All of Chicago, church participants attended Sunday Mass. He is surprised and cheered about the Pope elections of the Indigenous Peoples on the south side of the city. They told the story of when he was Robert Prevost.

“There’s no more war,” Pope Leo XIV says in his first Sunday message
Pope Leo XIV addressed the crammed square of St. Peter, reflecting his predecessor, Pope Francis’ repeated theme, an urgent plea for peace.
Chicago – Rome, an ancient city and historic home of the Catholic Church, approached the south on Sunday as Chicagoans still knew the reality that their neighbour’s son became Pope, the first American.
Pope Leo XIV, successor to Pope Francis, was born about three miles south of Chicago’s iconic Downtown Loop area, and first learned his faith in the diocese suburbs south of the city. The stubborn residents have been celebrating the news since last week’s election at Conclave.

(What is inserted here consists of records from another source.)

/-- Flits arrive on the sealed links that are up (R442). (Log 48: DESIGN CHOICE) -/
def flitsArrive (s : State) : State :=
  setHub s { s.hub with seals := s.hub.seals.map fun (l, x) =>
    (l, if x.down then x else { x with west := dropOld s.gtc (2 * l) x.west, east := dropOld s.gtc (2 * l + 1) x.east }) }

/-- A link that the retry gives up is down: it is ACTIVE no more (R442, R443, R445). -/
def takeDown (l : Nat) (s : State) : State :=
  if l < 18 then setHub s { s.hub with links := tabSet {} s.hub.links l { tabGet ({} : UcieLink) s.hub.links l with active := false } }
  else setHub s { s.hub with mcs := tabSet {} s.hub.mcs (l - 32) { tabGet ({} : MemCtl) s.hub.mcs (l - 32) with active := false } }

/-- LINK_REKEY (R442): the flit counter of a direction would wrap. (Log 48: DESIGN CHOICE) -/
def execLinkRekey (link dir : Nat) (s : State) : Out :=
  let x := sealOf s link
  if linkIdOk link = false then .next s
  else .next (setSeal link (if dir = 0 then { x with west := rekey s.hub.boot link x.west } else { x with east := rekey s.hub.boot link x.east }) s)

/-- LINK_TAG_MISMATCH (R442): a link resends, and 16 mismatches within 2^20 issue cycles take it down and interrupt H1; a port drops and counts the packet. (Log 48: DESIGN CHOICE) -/
def execLinkTagMismatch (link : Nat) (s : State) : Out :=
  if !linkIdOk link then .next s
  else if 64 ≤ link then
    let x := tabGet {} s.hub.ports (link - 64)
    .next (setHub s { s.hub with ports := tabSet {} s.hub.ports (link - 64) { x with droppedPkts := x.droppedPkts + 1 } })
  else
    let x := sealOf s link
    let ts := s.gtc :: x.mismatches.filter fun t => decide (s.gtc < t + 2 ^ 20)
    let s1 := setSeal link { x with mismatches := ts, down := x.down || decide (16 ≤ ts.length) } s
    .next (if 16 ≤ ts.length then takeDown link (raiseH1 s1) else s1)

/-- A link, port or memory controller raises H3's interrupt, if it exists (R89). (Log 56: DESIGN CHOICE) -/
def raiseH3 (there : Bool) (s : State) : State := if there then setHub s { s.hub with irq := s.hub.irq ||| 8#4 } else s

/-- H3 stops the boot with a cause, where it runs (R427, R444, R445). (Log 49: DEDUCED) -/
def stopBoot (err : BitVec 8) (s : State) : State :=
  if hartRuns s 3 && s.hub.boot.phase != 15#4 then setBoot { s.hub.boot with phase := 15#4, err := err } s else s

/-- What H3 makes of a completed step's failed channels: one failed alone leaves a DEGRADED device, all of them fail the boot (R444). (Log 49: DEDUCED) -/
def judgeStep (fail : BitVec 32) (s : State) : State :=
  if fail = BitVec.allOnes 32 then stopBoot 5#8 s
  else if fail ≠ 0#32 ∧ hartRuns s 3 = true ∧ s.hub.boot.phase ≠ 15#4 then setBoot { s.hub.boot with degraded := true } s
  else s

/-! ### Stacks' memory controllers (R443, R444) -/

/-- Links, stacks and ports are trained: not in a recovery boot (R430). -/
def trains (s : State) : Bool := s.hub.boot.phase != 6#4

/-- Changes the memory controller of stack `n`; there are eight. -/
def modMc (n : Nat) (f : MemCtl → MemCtl) (s : State) : State :=
  if n < 8 then setHub s { s.hub with mcs := tabSet {} s.hub.mcs n (f (tabGet {} s.hub.mcs n)) } else s

/-- STEP written with GO: a training step starts where the controller has power and is idle, but in no recovery boot (R430). (Log 49: DEDUCED) -/
def startStep (s : State) (k : BitVec 4) (x : MemCtl) : MemCtl := if trains s && x.pwrok && !x.busy then { x with step := k, busy := true, pass := false } else { x with step := k }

“That’s great,” said David Williams of Southsider, who attends a packed Mass at the Cathedral of Holy Names. “Now we are known for Michael Jordan, Al Capone and Pope. Chicago Holy Trinity. Let the public decide what order they want to put in.”
Leo’s election came as a complete surprise in Chicago. The city of 2.6 million has long been known as a Catholic fortress in the United States. However, the pope of the nation was seen as unthinkable given America’s power over the world stage.
Now that Leo is elected, some say Chicagoans are actually what the world needs.
“It shows us that Jesus brought us from very wealthy to very poor,” said Williams, 62. “This is a wonderful extension of Christian tradition.”
His wife, Frida Williams, expects him to reach all.
“Chicago is multicultural, so they really got people who are multicultural,” the 68-year-old said. “They really have someone to represent all of the people.”
Parishs of the church, located just north of the loop, said Mass on Sunday after Leo’s election was more crowded than Easter.
Leo’s first public in Chicago after the election is tempting for South Side Native to deliver his own first Sunday speech at St. Peter’s Square, warning of the “fragmented” World War III and seeking peace.
Around his hometown, the church was decorated with yellow and white flags of the Vatican, and the people of the church cheered “Viva Papaleo XIV.”
Leo loves Chicago, Cumbia and tennis, Bishop says.
The assumption of St. Mary, the church where Leo studied his faith, is closed, but the other institutions he served remain, so too are many people who knew him when he was just Robert Francis Prevost.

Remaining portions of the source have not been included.